I’m writing this post just because I can. I have a blog. It’s a dad blog, for whatever that is worth. I’m not sure I know what a dad blog is anymore, but I think it has something to do with long descriptions of snot.
Did you know there are 712 bones in the human body after a person has eaten a whole bunch of bones? I can just write stuff like that. Watch, I’ll do it again: The Fast and the Furious: Tokyo Drift was the best film of the franchise, and I’m not just saying that because of the huge amounts of money the city of Tokyo gave me.
Here’s an interesting observation: Arbor Day.
If you give a man a fish, you feed him for a day. Teach a man to fish, and his wife will blame you for all dead fish in the garage.
Blogs are weird. Hey! Is this a Pepsi Max I see before me? Not till Birnam Wood do come to Dunsinane will I ever die in the arcade classic “Hippodrome”. Anyone? Hippodrome? I could beat that game on a single quarter without getting hit even once. That was back in my arcade days. I would go to this place called The Gameskeeper in downtown Kingston and play Hippodrome or Street Fighter II and buy cigarettes from the barber who owned it. I had a note from my mom on file with them. Isn’t that stupid? Your parents could write you a note and you could go buy cigarettes. I think you were supposed to be buying them for your parents, but hell, I just lit them up right in front of the barber. He didn’t care. After The Gameskeeper was closed (probably due to citations for selling cigarettes to minors), I kept going back because the barber had a barber shop right next door and I’d let him cut my hair. I felt loyal, since he had sold so many cigarettes to me over the years.
I got a haircut today at a Supercuts. I’ve been going there off and on for over a decade, and every time I go in I say “Number 5 on the sides and back, blend with the top, half an inch off the top, square and taper the back, take the sideburns up halfway.” Most of that is a formula I don’t really understand, but I gleaned it from listening to the Supercuts stylists over the years. I’ve never had to know what it means, I just know that when I say all of those things together I end up with a decent haircut. My stylist today asked me “What do you mean taper the back? What kind of guard do you want me to use back there?” I had no idea how to respond to her. I don’t know what it means to taper the back, I just say it, and haircuts happen. I had to make something up pretty quickly, and it resulted in her using four different guard lengths on the back of my head and I don’t know what the hell I was supposed to say to get the result I usually get that doesn’t involve four different guard lengths on the back. Now I’m going to be nervous saying any of that stuff ever again. What I like about the more expensive salon places is that I can go in and say “I have a thing this weekend” and they’ll just make me look good.
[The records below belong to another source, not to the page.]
/-- Every copy of a physical address of local HBM: the copies of the replicated page whose frame holds it, as the page tables of the
valid placements name it, or the address alone. -/
def State.copiesOf (s : State) (a : Nat) : List Nat :=
  let hits := ((List.range 36).filter fun p => (s.place p).valid).flatMap fun p =>
    (s.leavesFrom 4 (s.place p).troot).filterMap fun x =>
      if !bit x.2 58 then none
      else
        let size := if x.1 = 3 ∧ bit x.2 5 then 2 ^ 21 else entrySpan x.1
        match s.frames x.2 size with
        | some fs =>
          match fs.find? fun f => decide (f ≤ a ∧ a < f + size) with
          | some f =>
            let home := bits x.2 59 2
            some ((fs.getD home 0 + (a - f)) :: ((List.range 4).filter (· != home)).map fun d => fs.getD d 0 + (a - f))
          | none => none
        | none => none
  hits.headD [a]

end Sys2Proof.Machine
end

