-- ==== Sys2Proof/Machine/Flags.lean ====
section
/-!
DEFINITION. GFLG (R129): the flags that land at a cycle, a move to GFLG that meets them, and the flags of an operation's enabled
elements (R286).
-/

namespace Sys2Proof.Machine

/-- The OR of the flags of a list of encodings. -/
def orFlags (rs : List Enc) : Flags := rs.foldl (fun f r => f ||| r.flags) 0

/-- ORs landing flags into GFLG. -/
def Tile.addFlags (t : Tile) (f : Flags) : Tile := { t with ctl.gflg := t.ctl.gflg ||| f }

/-- GFLG after a bundle: a move's value OR the flags that land at its cycle; without a move GFLG stays (R129). -/
def gflgAfter (written : Option Flags) (landed old : Flags) : Flags :=
  match written with
  | some v => v ||| landed
  | none => old

/-- Flags that the enabled elements of a result contribute; lanes of width-w elements (R286). -/
def laneFlags (w : Nat) (m : Mask) (rs : List Enc) : Flags :=
  (rs.mapIdx fun i r => if m.getLsbD (w * i / 32) then r.flags else 0).foldl (· ||| ·) 0

/-- The lowest enabled element that traps under NMAP 2 (R192) (log entry 40, DEDUCED). -/
def laneTrap (w : Nat) (m : Mask) (rs : List Enc) : Option Word :=
  ((rs.mapIdx fun i r => (i, r.trap && m.getLsbD (w * i / 32))).find? fun x => x.2).map fun x => BitVec.ofNat 64 x.1

end Sys2Proof.Machine
end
What I like about barbers (apart from all the cigarettes they have sold to me over the years) is that I can go in and say “Take a month off.” What I used to like about Supercuts was that I could spit out this specific formula, and a decent haircut would happen. My world is crumbling. Nothing makes sense anymore.
I have to go now. I don’t smoke anymore, for the record. It’s been a long time.
Oddly, this is one of my favorite of your posts. Oddly.
Very oddly.
I just say it, and haircuts happen.
Like a good neighbor State Farm is there works pretty well for me.
I sent my husband and sons to our new Supercuts last weekend. Based on how they looked when they returned home, the manager hired monkeys. Highly unskilled monkeys. A super cut? Oh, no. No.
Just do what my husband does and don't get any haircuts.
I have no idea what I'm saying to my barber, either. I spit out the formula and it happens. Like magic. I do get the occasional question, however, and I never know how to answer.
I am very bad at conveying what I want from a haircut.
I just want to trust them to do the right thing. So…I guess what I'm
saying is: "Hair stylists and barbers are like children."
I like to cut hair. I find it soothing, working with my hands, sculpting. My friends tease me that if my regular gig doesn't work out, I could always cut hair. I've fixed many a bad strip mall taper. My oldest had a fit when he went off to university and discovered how much a haircut cost. In the summer, it's wonderful to pull a chair outside under the shade, in the breezes with the birds, let the hair go where it will, and visit a while.
As for me….
"She, as a veil, down to the slender waist
Her unadorned golden tresses wore
Dishevelled, but in wanton ringlets waved
As the vine curls her tendrils, which implied
Subjection, but required with gentle sway,
And by her yielded, by him best received,
Yielded with coy submission, modest pride,
And sweet, reluctant, amorous delay."
– John Milton, Paradise Lost, Book IV
Mine is a just bit longer than Milton's Eve.